Whatever happens to oil prices, however, something extraordinary has happened in the oil equation. For the second time this year, crucial decisions on oil production policy have been taken by three nations meeting privately. Only one of these nations is from the Persian Gulf, which is conventionally regarded as the center of gravity of oil production. No one was present from Central Asia, regarded as the emerging center of gravity. Two of the nations present were from Latin America. This is of tremendous long term significance for the international system. Saudi Arabia, the acknowledged power of petroleum exporters, was forced to turn to Venezuela and Mexico to have any hope of raising oil prices.

There is something odd in this. Venezuela exports a little over 5 percent of the world's oil, while Mexico exports less than 4 percent. Saudi Arabia exports 20 percent, while the Persian Gulf taken together controls over one-third of the world export markets. Other non-OPEC countries, like Norway and Russia, each export more than 7 percent of the world's  petroleum. Thus, the numbers alone don't explain why Saudi Arabia has become so dependent on Latin American producers for market control.

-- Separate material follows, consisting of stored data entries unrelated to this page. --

theorem Dev.avsGood_fault (d : Dev) : d.avsGood.flag Reg.CHIP_AVS_STAT.FAULT 0 = false := by
  simp only [Dev.avsGood]
  split
  · rw [Dev.raise_flag _ _ _ _ _ _ (by decide), Dev.modPower_flag, Dev.flag_setB_same _ (by decide)]
  · rename_i hf
    exact Bool.eq_false_iff.2 hf

/-- Beside FAULT, a good transaction leaves every field that events leave. -/
theorem Dev.avsGood_get (d : Dev) {f : Fld} {i : Nat} (hk : f.KeptByEvents)
    (hf : f.key i 0 ≠ Reg.CHIP_AVS_STAT.FAULT.key 0 0) : d.avsGood.get f i = d.get f i := by
  simp only [Dev.avsGood]
  split
  · rw [Dev.raise_get _ _ _ _ _ _ hk, Dev.modPower_get, Dev.setB, Dev.get_set_ne _ _ hf, Dev.modPower_get]
  · rfl

/-- The fields of an acknowledged target write. -/
theorem Dev.avsAck_power {d : Dev} (h : d.power.avsWrite = true) :
    d.avsAck.power = { d.power with
      avsTries := 0
      avsWrite := d.flag Reg.CHIP_AVS_STAT.FAULT 0
      uvRef := min d.power.avsSent (d.get Reg.CHIP_VCORE_NOW.TARGET_MV 0)
      ovRef := max d.power.avsSent (d.get Reg.CHIP_VCORE_NOW.TARGET_MV 0)
      avsWindow := some (d.now + us 200)
      avsSent := d.get Reg.CHIP_VCORE_NOW.TARGET_MV 0 } := by
  simp [Dev.avsAck, h, Dev.avsGood_power]

theorem Dev.avsWindowEnd_open {d : Dev} {e : Nat} (h : d.power.avsWindow = some e) :
    d.avsWindowEnd = (d.until e).modPower fun p => { p with avsWindow := none, uvRef := p.avsSent, ovRef := p.avsSent } := by
  simp only [Dev.avsWindowEnd, h]

/-- A failed transaction as it is counted. -/
def Dev.avsCounted (d : Dev) : Dev :=
  (d.bump Reg.CHIP_AVS_ERR.ERRORS 0).modPower fun p => { p with avsTries := p.avsTries + 1 }

theorem Dev.avsCounted_fault (d : Dev) : d.avsCounted.flag Reg.CHIP_AVS_STAT.FAULT 0 = d.flag Reg.CHIP_AVS_STAT.FAULT 0 :=
  Dev.flag_set_ne _ _ (by decide)

/-- The fourth failure in a row is the fault, where none stands. -/
theorem Dev.avsFailed_eq (d : Dev) : d.avsFailed =
    onlyIf (d.power.avsTries == 3 && !d.flag Reg.CHIP_AVS_STAT.FAULT 0)
      (fun e => (e.setB Reg.CHIP_AVS_STAT.FAULT 0 true).raise Ev.avsFault 0 0 1) d.avsCounted := by
  have hcond : (decide (d.avsCounted.power.avsTries = 4) && !d.avsCounted.flag Reg.CHIP_AVS_STAT.FAULT 0) =
      (d.power.avsTries == 3 && !d.flag Reg.CHIP_AVS_STAT.FAULT 0) := by
    have htries : decide (d.power.avsTries + 1 = 4) = (d.power.avsTries == 3) := decide_eq_decide.2 Nat.succ_inj
    rw [Dev.avsCounted_fault, ← htries]
    rfl
  rw [← hcond]
  rfl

There are several reasons for the Saudis' reliance on Latin America. First, the Persian Gulf states are a fractious lot under the best of circumstances. Following this week's cuts, Kuwait and Iran both made it clear that they would wait before agreeing to cut their own production, even though both had previously called for additional cuts. Morever, even if all the Persian Gulf producers could be lined up on one side of the issue, their market share would not be enough to control world markets without outside support. Thus, the Saudis realize that their ability to deliver the Persian Gulf producers would depend on their ability to generate outside support. Lining up non-Persian Gulf support became critical for holding the Persian Gulf producers together. In the end, the fact was that even with Saudi Arabia speaking for all of them, including Iran, the Persian Gulf states simply don't have the economic power to impose their will any longer.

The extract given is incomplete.